Mandiri Lewat Inovasi, Melon Hasil Greenhouse BUMDes Klagen Bersatu Laris Manis Diburu Pasar

‎Badan Usaha Milik Desa (BUMDes) Klagen Bersatu, Kecamatan Barat, Kabupaten Magetan membuktikan bahwa inovasi dan kemandirian adalah kunci utama dalam menggerakkan roda perekonomian lokal. Melalui pengelolaan pertanian modern di dalam greenhouse, BUMDes Klagen Bersatu sukses menggelar panen raya melon premium yang langsung laris manis diburu para pembeli.

‎Langkah berani ini diambil Pemerintah Desa Klagen sebagai strategi cerdas untuk tetap mandiri dan berdaya di tengah kebijakan pemotongan anggaran transfer dari pusat. Lewat keberhasilan tata kelola agribisnis ini, desa optimistis mampu mendongkrak pendapatan desa secara mandiri.

‎Pada panen raya siklus kedua ini, Kepala Desa Klagen, Suci Yuliana, menjelaskan bahwa kunci utama yang membuat produk mereka begitu diburu pasar adalah keberanian untuk memanjakan kualitas melalui keragaman varietas premium. Di dalam fasilitas greenhouse tersebut, terdapat sekitar 800 pohon melon yang dirawat secara intensif dan menghasilkan buah berkualitas tinggi.

‎”Jadi untuk panen raya kali ini ada beberapa varietas yang kita tanam, totalnya ada empat jenis. Yang pertama Sweet Lavender, yang kedua Intanon, yang ketiga Petra Fanny, dan yang keempat Sweet Honey,” kata Suci.

‎Banyaknya varietas unggulan di antara ratusan pohon melon ini memberikan daya tarik yang luar biasa. Meski dipatok dengan harga di atas rata-rata pasar konvensional karena mutunya yang unggul, konsumen justru berebut untuk mendapatkan buah segar ini langsung dari pohonnya.

‎”Yang menjadi gong-nya sih memang varietas Intanon, harganya Rp35.000 per kilo. Harganya memang di atas pasar, tapi kita memang menonjolkan kualitas,” tambahnya.

‎Antusiasme pasar yang luar biasa ini dibuktikan dengan kecepatan penjualan. Pada panen perdana sebelumnya, seluruh hasil melon ludes terjual hanya dalam waktu satu hari. Belajar dari pengalaman tersebut, pada panen kedua ini persiapan dilakukan lebih matang. Suci  memastikan bahwa hasil panen dari sekitar 800 pohon melon ini dipastikan habis dalam waktu singkat.
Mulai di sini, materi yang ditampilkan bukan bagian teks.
/-! ## The Copy Engine -/

/-- From `s` to `t` the active copy ended with an outcome (R115, R117): the context is IDLE, every write that waited for copy-ahead requests
the port, but for one that has been withdrawn (R168), the capture requests of the frontier and of the copy-ahead are withdrawn, and
no others (R26, R118), a write of theirs that was answered go and waits for the port is left there to be issued (R26), the COPY's
lane is handed the outcome and the result, and each CANCEL COPY that waits ends DONE with the result. A rollback's drain waits for
no write of the copy any more, but for those left (R60; log entry 29). -/
def CopyEnded (s t : Chip) (o : JobOutcome) : Prop :=
  t.copy.state = .idle ∧ t.copy.windowTimer = false ∧ t.copy.cancelPend = false ∧ t.copy.front = none ∧ t.copy.ahead = none ∧
  t.copy.queue = [] ∧ t.copy.cancels = [] ∧ t.copy.map = s.copy.map ∧ t.copy.frontier = s.copy.frontier ∧
  t.copy.waiting = s.copy.waiting ∧ SameBeyondCopy s t ∧
  (∀ q ∈ t.log.requests, q.requester ≠ .frontier ∧ q.requester ≠ .copyAhead) ∧
  (∀ q ∈ s.log.requests, q.requester ≠ .frontier → q.requester ≠ .copyAhead → q ∈ t.log.requests) ∧
  (∀ r, (r ∈ s.copy.queue ∧ r.withdrawn = false) ∨ (∃ a, s.copy.ahead = some a ∧ a.trigger = some r) →
    r ∈ t.arbiter.requests) ∧
  (∀ r ∈ t.arbiter.requests, r.withdrawn = true →
    r ∈ s.arbiter.requests ∨ r ∈ s.lanes.accesses ∨ ∃ a, s.copy.ahead = some a ∧ a.trigger = some r) ∧
  (∀ r ∈ s.arbiter.requests, r.stale = false →
    (r.owner = .frontier ∧ s.copy.wentWaits = true) ∨ (r.owner = .copyAhead ∧ s.copy.aheadWent = true) →
    { r with stale := true } ∈ t.arbiter.requests) ∧
  (∀ l c, s.log.running = some { lane := l, stage := .rolling c } →
    t.log.running = some { lane := l, stage := .rolling { c with
      drainFrontier := false, drainAhead := false
      late := if c.drainAhead then c.late else c.late ++ s.arbiter.leaves .copyAhead s.copy.aheadWent } }) ∧
  (s.copy.lane ∉ s.copy.cancels → ∀ m st addr d, s.HasJob m st addr d →
    ∀ ended : JobOutcome → Prop, ended = (fun o' =>
      t.lane m = { s.lane m with
        state := .finish
        current := some { addr := addr, desc := some d, outcome := some o', result := BitVec.ofNat 32 s.copy.result } } ∧
      { owner := .laneOutcome m, cls := .lane, stale := false
        access := outcomeAccess addr d o' (BitVec.ofNat 32 s.copy.result) } ∈ t.waitingAccesses) →
    (m = s.copy.lane → ended o) ∧ (m ∈ s.copy.cancels → ended .done)) ∧
  (∀ m, m ≠ s.copy.lane → m ∉ s.copy.cancels → t.lane m = s.lane m)

/-- From `s` to `t` the frontier begins the span at FRONTIER (R100, R101, R104): with the budget of the window spent the copy pauses; else it
is charged, and the span's first source line is read. -/
def SpanBegun (s t : Chip) : Prop :=
  (s.copy.budget ≠ 0#8 → s.copy.budgetLeft = 0#8 →
    t = { s with copy := { s.copy with state := .pausedBudget, front := none } }) ∧
  (s.copy.budget = 0#8 ∨ s.copy.budgetLeft ≠ 0#8 →
    ∀ n, n = min (s.copy.length - s.copy.frontier) (64 - (s.copy.source.toNat + s.copy.frontier) % 64) →
    t = { s with
      copy := { s.copy with
        state := .copying
        budgetLeft := if s.copy.budget = 0#8 then s.copy.budgetLeft else s.copy.budgetLeft - 1#8
        front := some { start := s.copy.frontier, length := n, phase := .read, went := false, covered := false
                        reads := sourceLines (s.copy.source.toNat + s.copy.frontier) n
                        writes := s.copy.pieces s.copy.frontier n } }
      arbiter := { s.arbiter with requests := s.arbiter.requests ++
        [{ owner := .frontier, cls := .frontier, stale := false
           access := readLine (BitVec.ofNat 32 (32 * ((s.copy.source.toNat + s.copy.frontier) / 32))) }] } })

/-- From `s` to `t` the frontier failed (R116): the copy ends, at once or, with a copy-ahead in progress, when that has run to its end. -/
def FrontFailed (s t : Chip) (o : JobOutcome) : Prop :=
  (s.copy.ahead = none → CopyEnded s t o) ∧
  (s.copy.ahead ≠ none →
    t.copy = { s.copy with front := none, fix := some (s.copy.fix.getD (.frontier o)) } ∧ SameBeyondCopy s t ∧ t.lanes = s.lanes)

/-- From `s` to `t` the frontier `f` took the steps of R102 for its next destination write `p`. -/
def FrontWriteStarted (s t : Chip) (f : Front) (p : Piece) : Prop :=
  (s.ringGuard p.addr = true → FrontFailed s t .destFault) ∧
  (s.ringGuard p.addr = false →
    (∀ n r, s.lookup p.addr = some (n, r) → r.state = .restoring →
      t = { s with copy := { s.copy with state := .pausedRegion, front := some { f with phase := .paused, went := false } } }) ∧
    (∀ n r, s.lookup p.addr = some (n, r) → r.state ≠ .restoring → s.captureApplies r = true →
      t = { s with
        copy := { s.copy with state := .copying, front := some { f with phase := .capture, went := false } }
        log := { s.log with requests := s.log.requests ++
          [{ requester := .frontier, granule := granuleOf p.addr, region := n, cls := .frontier, stalled := false }] } }) ∧
    ((∀ n r, s.lookup p.addr = some (n, r) → r.state ≠ .restoring ∧ s.captureApplies r = false) →
      t = { s with arbiter := t.arbiter, copy := t.copy } ∧
      WriteIssued { s with copy := { s.copy with state := .copying, front := some { f with phase := .port, went := false } } } t
        { owner := .frontier, cls := .frontier, stale := false, access := s.copy.pieceAccess s.copy.spanBuffer p }))

/-- From `s` to `t` the frontier leaves a span that is complete (R103): at LENGTH the copy ends DONE, else the next span begins. -/
def NextSpan (s t : Chip) : Prop :=
  (s.copy.frontier = s.copy.length → CopyEnded s t .done) ∧ (s.copy.frontier ≠ s.copy.length → SpanBegun s t)

/-- From `s` to `t` a copy-ahead failed (R112); an outcome that a frontier fault has fixed stands (R116). -/
def AheadFailed (s t : Chip) (o : JobOutcome) : Prop :=
  (∀ o', s.copy.fix = some (.frontier o') → CopyEnded s t o') ∧
  ((∀ o', s.copy.fix ≠ some (.frontier o')) → CopyEnded s t o)

/-- From `s` to `t` the copy-ahead `a` took the steps of R107 for its next destination write `p`. -/
def AheadWriteStarted (s t : Chip) (a : Ahead) (p : Piece) : Prop :=
  (s.ringGuard p.addr = true → AheadFailed s t .destFault) ∧
  (s.ringGuard p.addr = false →
    (∀ n r, s.lookup p.addr = some (n, r) → s.captureApplies r = true →
      (s.copy.recordWriteWaits a = true → AheadFailed s t .destFault) ∧
      (s.copy.recordWriteWaits a = false →
        t = { s with
          copy := { s.copy with ahead := some { a with waitsCap := true, went := false } }
          log := { s.log with requests := s.log.requests ++
            [{ requester := .copyAhead, granule := granuleOf p.addr, region := n, cls := a.cls, stalled := false }] } })) ∧
    ((∀ n r, s.lookup p.addr = some (n, r) → s.captureApplies r = false) →
      t = { s with arbiter := t.arbiter, copy := t.copy } ∧
      WriteIssued { s with copy := { s.copy with ahead := some { a with waitsCap := false, went := false } } } t
        { owner := .copyAhead, cls := a.cls, stale := false, access := s.copy.pieceAccess s.copy.aheadBuffer p }))

/-- From `s` to `t` the read that a copy-ahead shares with a capture was answered FAULT (R108; log entry 10): the copy ends SOURCE
FAULT, at once, or, with another copy-ahead in progress, when the write's own request is taken. -/
def SharedReadFailed (s t : Chip) : Prop :=
  (s.copy.ahead = none → CopyEnded s t .sourceFault) ∧
  (s.copy.ahead ≠ none → t = { s with path := { s.path with
    forward := s.path.forward.map fun f => { f with image := .failed } } })

/-- From `s` to `t` the region that a PAUSED-REGION wait is on left RESTORING (R96, R114): STATE becomes COPYING, and the steps of R102
are taken again for the same write. In any other state of the copy nothing happened. -/
def FrontResumed (s t : Chip) : Prop :=
  (s.copy.state ≠ .pausedRegion → t = s) ∧
  (s.copy.state = .pausedRegion → ∀ s₁ : Chip, s₁ = { s with copy := { s.copy with state := .copying } } →
    (∀ f p ps, s.copy.front = some f → f.phase = .paused → f.writes = p :: ps → FrontWriteStarted s₁ t f p) ∧
    ((∀ f, s.copy.front = some f → f.phase ≠ .paused ∨ f.writes = []) → t = s₁))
‎”Pasti habis. Dari semua target kita ini, nanti 3 hari sudah habis.” ungkap Suci Yuliana dengan nada optimis.

‎Saat memaparkan alasan di balik pemilihan budi daya melon premium di dalam greenhouse, Suci  menekankan pentingnya sebuah desa melahirkan pembeda atau inovasi yang menonjol agar mampu bersaing secara ekonomi. Budi daya ini menjadi langkah baru bagi kelembagaan desa untuk memperkuat ketahanan pangan lokal.

‎”Untuk mendukung ketahanan pangan, kita buat greenhouse biar inovasinya beda dengan desa lain. Karena setiap desa punya inovasi masing-masing, kita ingin menonjolkan inovasi khususnya di Desa Klagen agar ada hal yang berbeda,” jelasnya.

‎Di balik tingginya minat pasar, mengelola pertanian modern dengan ekosistem terkontrol tentu memiliki tantangan tersendiri. Direktur BUMDes Klagen Bersatu mengungkapkan bahwa tantangan merawat sekitar 800 pohon melon di dalam greenhouse jauh lebih spesifik dan membutuhkan perlakuan ekstra dibanding pertanian konvensional terbuka. Salah satu kendala yang sempat dihadapi adalah adanya buah melon yang pecah akibat faktor nutrisi.

‎Meskipun pada fase awal dan panen kedua ini seluruh keuntungan belum bisa dialokasikan langsung menjadi Pendapatan Asli Desa (PAD) karena masih digunakan untuk penguatan kapasitas dan modal operasional, Suci Yuliana optimistis bahwa inovasi ini akan segera memberikan sumbangsih finansial yang besar bagi desa pada musim-musim tanam berikutnya.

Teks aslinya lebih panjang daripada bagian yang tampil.